(Stored data)
__________________________________________________

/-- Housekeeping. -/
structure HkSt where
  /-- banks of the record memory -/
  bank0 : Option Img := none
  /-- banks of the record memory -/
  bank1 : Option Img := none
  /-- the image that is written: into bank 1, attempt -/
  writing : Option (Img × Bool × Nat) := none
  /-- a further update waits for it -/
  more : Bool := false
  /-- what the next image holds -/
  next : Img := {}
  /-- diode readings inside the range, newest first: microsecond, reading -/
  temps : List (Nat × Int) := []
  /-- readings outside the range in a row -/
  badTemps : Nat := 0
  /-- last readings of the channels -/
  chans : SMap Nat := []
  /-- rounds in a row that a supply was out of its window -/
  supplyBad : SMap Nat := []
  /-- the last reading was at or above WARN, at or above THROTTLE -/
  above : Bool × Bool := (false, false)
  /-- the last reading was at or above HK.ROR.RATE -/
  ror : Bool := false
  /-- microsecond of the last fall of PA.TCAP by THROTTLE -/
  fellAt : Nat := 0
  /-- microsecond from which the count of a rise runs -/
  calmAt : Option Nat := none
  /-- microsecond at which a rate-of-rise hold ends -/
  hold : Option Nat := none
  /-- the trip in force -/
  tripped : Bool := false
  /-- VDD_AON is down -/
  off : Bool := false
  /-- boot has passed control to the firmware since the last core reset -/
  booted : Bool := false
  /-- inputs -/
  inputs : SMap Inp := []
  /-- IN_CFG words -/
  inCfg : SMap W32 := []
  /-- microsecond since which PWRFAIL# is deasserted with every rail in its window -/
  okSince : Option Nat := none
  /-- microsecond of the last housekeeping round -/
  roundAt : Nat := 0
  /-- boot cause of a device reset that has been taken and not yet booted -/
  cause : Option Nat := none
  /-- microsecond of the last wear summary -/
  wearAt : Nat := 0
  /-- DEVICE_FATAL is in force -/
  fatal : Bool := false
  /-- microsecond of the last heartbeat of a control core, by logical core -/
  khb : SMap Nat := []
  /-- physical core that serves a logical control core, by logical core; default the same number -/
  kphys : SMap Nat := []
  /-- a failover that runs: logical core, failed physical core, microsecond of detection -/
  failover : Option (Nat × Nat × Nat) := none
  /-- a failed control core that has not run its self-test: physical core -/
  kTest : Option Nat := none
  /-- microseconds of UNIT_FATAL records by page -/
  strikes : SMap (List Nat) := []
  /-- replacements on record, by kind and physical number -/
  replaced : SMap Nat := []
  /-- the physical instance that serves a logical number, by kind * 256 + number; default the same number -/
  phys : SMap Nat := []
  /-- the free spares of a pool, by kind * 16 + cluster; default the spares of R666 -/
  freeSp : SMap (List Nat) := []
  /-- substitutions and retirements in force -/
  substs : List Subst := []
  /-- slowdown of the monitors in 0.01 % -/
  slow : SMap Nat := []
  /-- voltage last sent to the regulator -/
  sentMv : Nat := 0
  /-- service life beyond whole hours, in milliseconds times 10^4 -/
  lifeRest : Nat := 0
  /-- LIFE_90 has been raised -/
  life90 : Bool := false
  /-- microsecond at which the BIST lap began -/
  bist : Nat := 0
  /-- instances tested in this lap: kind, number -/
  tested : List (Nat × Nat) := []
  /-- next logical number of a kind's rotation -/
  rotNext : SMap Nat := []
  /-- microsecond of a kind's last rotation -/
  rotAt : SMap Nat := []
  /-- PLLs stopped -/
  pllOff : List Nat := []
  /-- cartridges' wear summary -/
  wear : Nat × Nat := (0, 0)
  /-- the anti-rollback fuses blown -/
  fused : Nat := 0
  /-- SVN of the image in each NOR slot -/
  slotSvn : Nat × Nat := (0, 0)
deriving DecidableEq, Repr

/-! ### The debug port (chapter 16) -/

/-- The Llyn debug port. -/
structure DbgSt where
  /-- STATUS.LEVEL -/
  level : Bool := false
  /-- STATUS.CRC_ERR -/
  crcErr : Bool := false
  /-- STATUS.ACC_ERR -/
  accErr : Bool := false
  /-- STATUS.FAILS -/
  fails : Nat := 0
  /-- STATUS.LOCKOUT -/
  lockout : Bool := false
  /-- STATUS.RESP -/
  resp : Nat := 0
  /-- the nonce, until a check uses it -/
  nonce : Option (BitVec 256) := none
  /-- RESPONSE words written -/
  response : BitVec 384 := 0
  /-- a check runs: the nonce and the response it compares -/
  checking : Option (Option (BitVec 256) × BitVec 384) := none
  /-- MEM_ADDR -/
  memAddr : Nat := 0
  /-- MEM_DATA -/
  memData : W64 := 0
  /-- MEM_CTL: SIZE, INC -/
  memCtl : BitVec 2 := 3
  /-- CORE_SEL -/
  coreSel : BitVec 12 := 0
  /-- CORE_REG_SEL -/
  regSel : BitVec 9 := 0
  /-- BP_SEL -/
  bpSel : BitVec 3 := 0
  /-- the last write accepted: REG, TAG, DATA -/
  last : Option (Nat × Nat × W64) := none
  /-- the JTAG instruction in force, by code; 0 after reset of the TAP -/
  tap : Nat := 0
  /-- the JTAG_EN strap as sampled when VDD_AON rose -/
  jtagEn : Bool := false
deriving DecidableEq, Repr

__________________________________________________

Task statement: Please go through the entries and show every line with the word "runs".

Solution below:
  /-- microsecond from which the count of a rise runs -/
  /-- a failover that runs: logical core, failed physical core, microsecond of detection -/
  /-- a check runs: the nonce and the response it compares -/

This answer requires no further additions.